By William Wolf

STRAIGHT WHITE MEN  Send This Review to a Friend

The first thing you should know about “Straight White Men,” the Second Stage presentation of the play by Young Jean Lee, is that you should arrive a few minutes before starting time, or if earlier, relax in the downstairs lobby. That way you can avoid the obnoxiously booming hip-hop music that attacks the eardrums from the moment seating begins. The musical assault is tenuously related to the play at the start in apologetic introductions by transgender Kate Bornstein, who describes herself as a gender theorist from the New Jersey shore and Ty Defoe, who self-identifies as a two-spirit Native American. They also have the duty of leading characters into positions at the start of scenes, a gambit that comes across as a useless and pretentious effort to frame the story that unfolds.

That arresting and provocative story, set in a Midwest home, winds up being very upsetting despite big doses of laughter. It involves a father and three sons gathered on Christmas Eve in the family home and continues over a two-day period. We first meet brothers Jake (Josh Charles) and Drew (Armie Hammer) as they engage in amusing rough play as overgrown kids, following the sort of routines remembered from their boyhood. Such antics are repeated at intervals, and while funny at first, they become a bit much.

Jake and Drew are visiting the home occupied by their widowed dad (Stephen Payne). Their brother, Matt (Paul Schneider) has moved in with dad for an indefinite stay. As the play develops, the interactions build to serious, deeply upsetting confrontations, especially with regard to Matt.

Jake, a banker, and Drew, a writer and teacher, are pursuing careers that rest on their lives of white privilege (hence the play’s title). This is illustrated when they dig out and play an amusing board game called “Privilege.” They are presumably models of success, although when things get heated, Drew remarks that he was once suicidal. The brothers, especially Jake, become furious with Matt for his total lack of ambition despite his excellent education. He is content to do menial work at a community organization and is paying off his crunching student loan, even refusing his father’s offer of a check to take care of the debt. At one moment Matt breaks down and cries, which upsets his brothers and dad more than it does him, and leads to suggestions that he seek psychiatric care.

The situation reaches absurdity when Matt is goaded into a make-believe job interview with his father to show how he should behave to achieve advancement. His sheepishness is very funny, but defines his apparent contentment with being simply who he is, resisting pressure to do otherwise. What subsequently happens leads us to feel sorry for Matt and wonder what will happen to him.

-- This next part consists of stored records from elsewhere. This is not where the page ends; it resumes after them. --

/-- Addresses of the pages that hold states, without repeats. -/
def statePages (ts : List Tensor) : List Nat := (ts.flatMap Tensor.pageAddrs).foldl (fun l a => if l.contains a then l else l ++ [a]) []

/-- The adapter's registered value of an element, by the layout of a bank (R100; log entry 19). -/
def registered (a : Adapter) (ts : List Tensor) (t : Tensor) (c q : Nat) : Num :=
  decode a.fmt (num a.master (tensorOffset a ts t + (((c / 16) * t.len + q) * 16 + c % 16) * a.elemBytes) a.elemBytes)

/-- Bytes of a master as the job begins: the adapter's registered values, rank-minor, padding zero (R231; log entry 19). -/
def firstMaster (a : Adapter) (ts : List Tensor) (t : Tensor) : Bytes :=
  (List.range t.len).flatMap (fun q => (List.range t.rp).flatMap (fun c =>
    leBytes t.msize (if c ≥ t.rank then 0 else (convert (if t.bf16M then bf16 else fp32) (registered a ts t c q)).code)))

/-- A training state as it is opened: P1 and P2 at 1.0, everything else but the master zero (Table 9-2). -/
def openState (i : Nat) (ts : List Tensor) (t : Tensor) (s : State) : State :=
  let m := match s.adapterOf i t.adapter with | some a => firstMaster a ts t | none => []
  stateWrite i (t.master 0) m (stateWrite i t.state (leBytes 4 0x3F800000 ++ leBytes 4 0x3F800000) (stateWrite i t.state (List.replicate t.total 0) s))

/-- Map the pages that nothing maps yet, for training. -/
def mapStates (i : Nat) (st : Stall) (ts : List Tensor) (s : State) : Option State :=
  (statePages ts).foldl (fun (o : Option State) la => o.bind (mapFree i st.fastSet { home := .fast, write := true, training := true } 1 la)) (some s)

/-- Privileged cuts of the loaded image keep to one square under a job's map (R287). -/
def jobSquares (s : State) (i : Nat) (map : List MapEnt) : Bool :=
  match (s.inst i).image with | some im => squaresIn im map | none => true

/-- Open a job whose record and table are well formed. -/
def openJob (i : Nat) (e : Entry) (st : Stall) (j : Job) (s : State) : State :=
  let n := s.inst i
  let new := (statePages j.tensors).filter (fun la => !(s.pageOf i la).2.valid)
  if n.jobs.length ≥ 16 || !jobSquares s i j.map then refuseCmd i e St.refusedFit s
  else if (statePages j.tensors).any (fun la => let p := (s.pageOf i la).2; p.valid && (p.home != .fast || p.packed)) then refuseCmd i e St.refusedQuota s
  else if s.fixedUnits i + s.pinnedUnits i + new.length > st.fast then refuseCmd i e St.refusedQuota s
  else match mapStates i st j.tensors (makeRoom i st new.length n.adapters.length s) with
    | none => refuseCmd i e St.refusedQuota s
    | some s1 => answerCmd i e St.done 0 (forEach (openState i j.tensors) j.tensors (s1.updInst i (fun n => { n with jobs := n.jobs ++ [j] })))

/-- The record is here: the table's checks, then its adapters'. -/
def readTable (i : Nat) (e : Entry) (rec_ tab : Bytes) (s : State) : State :=
  let h := num rec_ 0 64
  let vs := (List.range (tab.length / 64)).map (fun k => num tab (64 * k) 64)
  let ts := vs.map tensorOf
  let j : Job := { id := nfld h 31 0, timeoutUs := nfld h 63 32, map := parseMap (rec_.drop 64), tensors := ts }
  if vs.any (fun v => !tensorOk v) then refuseCmd i e St.badCommand s
  else if ts.any (fun t => ownerBits t.adapter != i || (s.adapterOf i t.adapter).isNone) then notHere i e s
  else if (s.jobOf i j.id).isSome || ts.any (fun t => s.inJob i t.adapter) then refuseCmd i e St.refusedState s
  else if ts.any (fun t => match s.adapterOf i t.adapter with | some a => a.poisoned | none => false) then refuseCmd i e St.failedMemory s
  else if ts.any (fun t => match s.adapterOf i t.adapter with | some a => a.away | none => false) then forEach (fun (t : Tensor) s => askStore i t.adapter s) ts (putBack i e s)
  else match s.stall i with
    | some st => openJob i e st j s
    | none => refuseCmd i e St.refusedState s

/-- The job record breaks Table 13-11, R18 or R284. -/
def recordBad (dev : Nat) (e : Entry) (rec_ : Bytes) : Bool :=
  let h := num rec_ 0 64
  let m := nfld h 77 64
  !(onlyBits h [(77, 0), (95, 80)]) || decide (nfld h 63 32 < 100) || decide (nfld h 63 32 > 10000000) || m == 0 || decide (m > 12288)
  || eBytes e != 64 + 8 * m || eBytes2 e != 64 * nfld h 95 80 || !mapOk dev (rec_.drop 64)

The actors are all very convincing in their characterizations. Thus the play becomes riveting despite its contrivances and unanswered questions. There is ample fuel for post-play thoughts and discussions, slickly engendered by the author’s writing. The production has been superbly directed by Anna D. Shapiro, despite the superfluous introductions. The set design by Todd Rosenthal works efficiently. At the Helen Hayes Theater, 240 West 44th Street. Phone: 212-239-6200.